The analysis, if you can call it that, of the Browns' schedule on the NFL's web site concludes they "can't catch a break."
Let's see. For the 13th time in 14 seasons, the Browns open the season at home. This one is against a 8-8 team that Pat Shurmur and Brad Childress ought to know better than most. Not that there's much proof of it locally, but opening at home is considered an advantage throughout the NFL for a reason that's pretty obvious. It beats the alternative.
Other than being the gift that keeps not giving -- they're 1-12 -- opening at home is still a break considering the game could be in Philadelphia where Eagles fans do a pretty good impersonation of the Visigoths and are coming off a season that left them particularly incensed.
The Browns have home games with Buffalo, Kansas City and Washington. Combined record in 2011: 18-30. Since you have to play somebody, this is the definition of the fairly evenly matched somebody you'd want to get at home.
They'll face two rookie quarterbacks (presumably) in Andrew Luck and Robert Griffin III. Why wouldn't a Browns' defense that held the Steelers to 27 points in two games be up to confusing rookie quarterbacks (not named Dalton)? It's no more helpful to imagine whether Peyton Manning will be his old self in late December when the Browns visit Denver than it is to imagine him in a neck brace by Halloween.
A year ago, you were looking at the schedule and figuring a game at Indy for a loss and a crack at Alex Smith and the 49ers as a possible win. The opposite happened.

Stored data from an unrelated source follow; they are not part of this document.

-- ==== Sys2Proof/Machine/State.lean ====
section
/-! DEFINITION. The state of the module: every register, memory, queue, counter, latch and pin that the spec gives
either die, as plain data, and the state right after reset. -/

namespace Sys2Proof.Machine

/-- A machine that stops: the spec gives the block none. Every command of the table has an effect or is ignored. -/
inductive Fault where
  /-- Raised by no meaning: kept for a carrier fault that would stop the whole module; safe. -/
  | halted
  deriving DecidableEq, Repr

/-- Why a command has no meaning. -/
inductive Refusal where
  /-- Raised by the arms of `exec` for a row that has no meaning yet; safe. -/
  | notModelled (mnemonic : String)
  deriving DecidableEq, Repr

/-- What the record of a key written at manufacture holds beside the TYPE, USES and COUNTER that R337 and R343 give it. -/
structure MadeKey where
  dsl : Byte
  limit : Byte
  material : List Byte
  deriving DecidableEq, Repr

/-- What is fixed at assembly (R2, R59, R39, R340, R343, R430): nothing in the module changes it. -/
structure Fused where
  /-- The S variant (JPX-U48S); otherwise the A variant (R2, R3). -/
  variantS : Bool
  uid : BitVec 64
  /-- The 256-bit pairing secret of each die (R39). -/
  pairDamask : List Byte
  pairMuslin : List Byte
  /-- The 256-bit OTP secret of the vault (R340). -/
  otp : List Byte
  /-- The keys of vault slots 0 to 4 as they were written at manufacture (R343). -/
  keys : List MadeKey
  deriving DecidableEq, Repr

/-! ## The link -/

/-- A sequenced packet held for replay (R23): since when it has waited, and how often it was replayed. -/
structure Sent where
  pkt : Packet
  since : Nat
  replays : Nat
  deriving DecidableEq, Repr

/-- One die's end of the link. Its state, credits and counters that registers show stand in the DDL page. -/
structure LinkDie where
  txSeq : BitVec 7
  rxSeq : BitVec 7
  nakSent : Bool
  /-- sequenced packets sent and not acknowledged, oldest first -/
  unacked : List Sent
  /-- sequenced packets that wait for a credit or for the replay buffer, oldest first -/
  waiting : List Packet
  /-- packets accepted since the last ACK, and when the first of them was -/
  accepted : Nat
  acceptedAt : Nat
  /-- start of the last valid packet (R35) -/
  lastValid : Nat
  /-- when the present link state was entered -/
  since : Nat
  nonce : List Byte
  sessionKey : List Byte
  /-- message counters of sealed transfers sent and last accepted (R42) -/
  sealTx : Nat
  sealRx : Nat
  sealIn : List Byte
  /-- open inbound bulk transfers: XID and the words so far (R31) -/
  bulkIn : List (Nat × List Word)
  /-- packets on the lanes toward the other die, oldest first -/
  lanes : List Packet
  /-- when the last heartbeat was sent -/
  hbAt : Nat
  deriving DecidableEq, Repr

/-- How a load delivers its datum (R93). -/
inductive LoadKind where
  | w | h | hu | b | bu
  deriving DecidableEq, Repr

/-- A transaction that crosses the link under its tag (R28). -/
structure Txn where
  eng : EngNo
  load : Option (LoadKind × Reg)
  addr : Word
  dom : Dom
  sup : Bool
  /-- the word of a control primitive's record that it brings (R57, R99) -/
  word : Option Nat
  /-- its job has ended: it holds its slot and brings the engine nothing (R66, R103) -/
  orphan : Bool
  /-- retired by a half boot: the tag is withheld until the late response (R37) -/
  withheld : Bool
  deriving DecidableEq, Repr

/-! ## Events -/

/-- An event on its way to a sequence number (R404, R407). -/
structure Event where
  /-- MTB or replica at which it was raised -/
  stamp : Nat
  source : Byte
  dom : Dom
  severity : BitVec 3
  code : BitVec 16
  data : List Byte
  /-- order within one fabric clock (R405): FLT 0, Damask pages 1 + n, engines 64 + e, the link 128 -/
  rank : Nat
  /-- Damask MTB count at which it became ready -/
  ready : Nat
  recorded : Bool
  mseq : Word
  deriving DecidableEq, Repr

/-- An event with its number, waiting for the recorder (R408). -/
structure Numbered where
  seq : Word
  ev : Event
  deriving DecidableEq, Repr

/-! ## Engines -/

/-- What an engine is doing. -/
inductive EngMode where
  /-- a non-supervisor engine with no job, or an engine stopped by a reset -/
  | idle
  /-- executing instructions -/
  | run
  /-- a supervisor engine in SLEEP (R107) -/
  | sleep
  /-- waiting for the solver (R102) -/
  | solver
  /-- waiting in YIELD for its transaction slots (R104) -/
  | yielding
  /-- halted by a double exception, its job timer or a crystal loss (R79, R110, R395) -/
  | halted
  deriving DecidableEq, Repr

/-- The domain violations of a job, collected until its YIELD (R96, R151). -/
structure Violations where
  count : Nat
  addr : Word
  kind : Nat
  deriving DecidableEq, Repr

/-- A job running on an engine. -/
structure JobRun where
  task : TaskNo
  job : Nat
  dom : Dom
  xb : Word
  yb : Word
  /-- MTB count and WCET from which the job timer runs (R79) -/
  start : Nat
  wcet : Nat
  /-- its scan is dead (R137) -/
  dead : Bool
  viol : Violations
  deriving DecidableEq, Repr

/-- One engine: registers, special registers (R81, R82) and what it is doing. -/
structure Eng where
  g : Vector Word 16
  pc : Word
  fl : Word
  ib : Word
  xb : Word
  yb : Word
  tt : Word
  sp : Word
  jobid : Word
  epc : Word
  efl : Word
  ecause : Word
  eaddr : Word
  vbase : Word
  mode : EngMode
  job : Option JobRun
  /-- address of the first remote access error not yet taken (R111) -/
  remErr : Option Word
  /-- PC and FL of a supervisor engine while it runs a job out of SLEEP (R107) -/
  supPc : Word
  supFl : Word
  /-- the error of its own that such an engine has still to take (R111) -/
  supErr : Option Word
  /-- the words of the record that a control primitive is reading from Muslin, as far as they have come (R57) -/
  record : Option (List (Option Word))
  /-- MTB count since which it has been executing, for ENG_ACTIVITY -/
  busyFrom : Nat
  deriving DecidableEq, Repr

/-- A request that waits in the fabric: its engine, the instruction that makes it, and its target (R66, R76). -/
structure Request where
  eng : EngNo
  pc : Word
  target : Nat
  deriving DecidableEq, Repr

/-- An arbiter for one target: the port it served last, and the grants left to that port in this round (R76). -/
structure Arbiter where
  port : Nat
  deficit : Nat
  deriving DecidableEq, Repr

/-- The fabric's arbiters: the waiting requests in order of arrival, each arbiter, and the first fabric clock in which each
target is free. -/
structure Fabric where
  waiting : List Request
  arbiters : Tbl Arbiter
  free : Tbl Nat
  deriving DecidableEq, Repr

/-- The four solver operations (R73). -/
inductive SolverFn where
  | gemv | gemm | chol | solve
  deriving DecidableEq, Repr

/-- A solver operation issued by MAT, waiting or running (R75, R102). -/
structure SolverOp where
  eng : EngNo
  rd : Reg
  fn : SolverFn
  a : Word
  b : Word
  c : Word
  m : Nat
  k : Nat
  n : Nat
  deriving DecidableEq, Repr

/-! ## Scans -/

/-- The fields of a task's entry and of the active profile that hold while it is enabled (R112, R116). -/
structure TaskEntry where
  dom : Dom
  cls : Fin 8
  abort : Bool
  phase : Nat
  period : Nat
  graph : Word
  rcbase : Word
  xb : Word
  snapList : Word
  snapCnt : Nat
  pubCnt : Nat
  yb : Word
  pubList : Word
  njobs : Nat
  deriving DecidableEq, Repr

/-- Where a live scan stands (R120). -/
inductive ScanPhase where
  /-- SNAPSHOT waits for its half's copy engine -/
  | due
  /-- SNAPSHOT at entry `k` -/
  | snapshot (k : Nat)
  /-- SNAPSHOT has ended; EXECUTE waits for copy-forward and copy-back -/
  | ready
  | execute
  deriving DecidableEq, Repr

/-- A job that failed in this scan: how often, and on which engines (R134). -/
structure JobRetry where
  job : Nat
  count : Nat
  avoid : List EngNo
  deriving DecidableEq, Repr

/-- A live scan. -/
structure Scan where
  btick : Nat
  profile : Nat
  phase : ScanPhase
  done : Nat
  retries : List JobRetry
  /-- an entry of this release was refused: its one violation event is raised (R122, R131) -/
  violated : Bool
  /-- the last base tick at which an overrun of this scan was handled (R136) -/
  overrunAt : Nat
  /-- SKIPPED as it stood at this release: later drops count on after the commit (R121) -/
  skippedBase : Nat
  /-- FIRST and RESTORED of this release, which its commit clears (R139) -/
  first : Bool
  /-- the task became enabled anew since the release, whose commit then leaves FIRST set (R139) -/
  renewed : Bool
  restored : Bool
  deriving DecidableEq, Repr

/-- What the scheduler keeps of a task beside its TSK registers. -/
structure Task where
  entry : Option TaskEntry
  scan : Option Scan
  /-- SKIPPED and ABORTED of the next header (R121) -/
  skipped : Nat
  aborted : Nat
  /-- profile and half of the last commit (R139); before a first commit, the profile under which the task became enabled -/
  lastProfile : Nat
  lastWest : Bool
  committed : Bool
  /-- the last base tick whose release was determined -/
  lastRel : Option Nat
  /-- a release held by the power cap (R384): its base tick and its profile -/
  heldRel : Option (Nat × Nat)
  /-- the profile that was accepted last enables it while EN is 1: it has become enabled (R116) -/
  chosen : Bool
  /-- the task has taken its home half since module start (R112) -/
  placed : Bool
  deriving DecidableEq, Repr

/-- A phase that waits for or occupies a copy engine (R118). -/
structure CopyPhase where
  task : TaskNo
  /-- PUBLISH rather than SNAPSHOT -/
  publish : Bool
  entry : Nat
  at_ : Nat
  started : Bool
  /-- publish list as of the release: staging base, list and count, and the domain -/
  base : Word
  list : Word
  count : Nat
  dom : Dom
  violated : Bool
  deriving DecidableEq, Repr

/-- Lines of one task in one cluster that copy-forward or copy-back has still to copy (R127, R128). -/
structure LineCopy where
  task : TaskNo
  cluster : Nat
  lines : List Nat
  deriving DecidableEq, Repr

/-- Which job dirtied a line of the work image. -/
structure LineTag where
  task : TaskNo
  job : Nat
  deriving DecidableEq, Repr

/-- The scheduler's tables: the 64 tasks, the deques, the copy engines, the dirty lines. -/
structure Sched where
  tasks : Tbl Task
  /-- deque of class c, half h and cluster k at 4 × (c + 8h) + k: (task, job), head first (R123) -/
  deques : Tbl (List (TaskNo × Nat))
  /-- the phase each copy engine is working on, and those that are due, in order -/
  copyE : List CopyPhase
  copyW : List CopyPhase
  /-- MTB counts at which the copy engines last became free (R122) -/
  freeE : Nat
  freeW : Nat
  /-- writer of each dirty line of the work image (R71) -/
  dirty : Tbl (Option LineTag)
  /-- lines pending at the clusters' bank ports, in order -/
  copies : List LineCopy
  /-- number of the last base tick that the scheduler has begun -/
  btick : Nat
  /-- tasks that became enabled and wait for their validation (R116) -/
  toValidate : List TaskNo
  /-- MTB counts of execution in the present base tick, per cluster: engines, and the solver -/
  laneBusy : Tbl Nat
  solvBusy : Tbl Nat
  /-- each cluster's solver: the operation running, then those that wait, in arrival order (R75) -/
  solver : Tbl (List SolverOp)
  solverFrom : Tbl Nat
  /-- profile in force before the last acceptance, and the MTB count of that acceptance (R119) -/
  prevProfile : Nat
  acceptedAt : Nat
  /-- the base tick whose releases of this class and above the power cap holds (R384) -/
  defer : Option (Nat × Nat)
  /-- MTB count of the last cut-off (R132) -/
  cutoff : Nat
  deriving DecidableEq, Repr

The Browns play the AFC West and the NFC East this time around. Of the eight teams in those two divisions, only the Giants had a winning record in 2011 (9-7).
The Browns have proven they can turn any schedule into an unnatural disaster. Until it happens in 2012 let's agree to hold off on the doomsday scenarios.
At least until 4 p.m. Sunday, Sept 9, when we get a glimpse as to whether the NFL Mayans are on to something.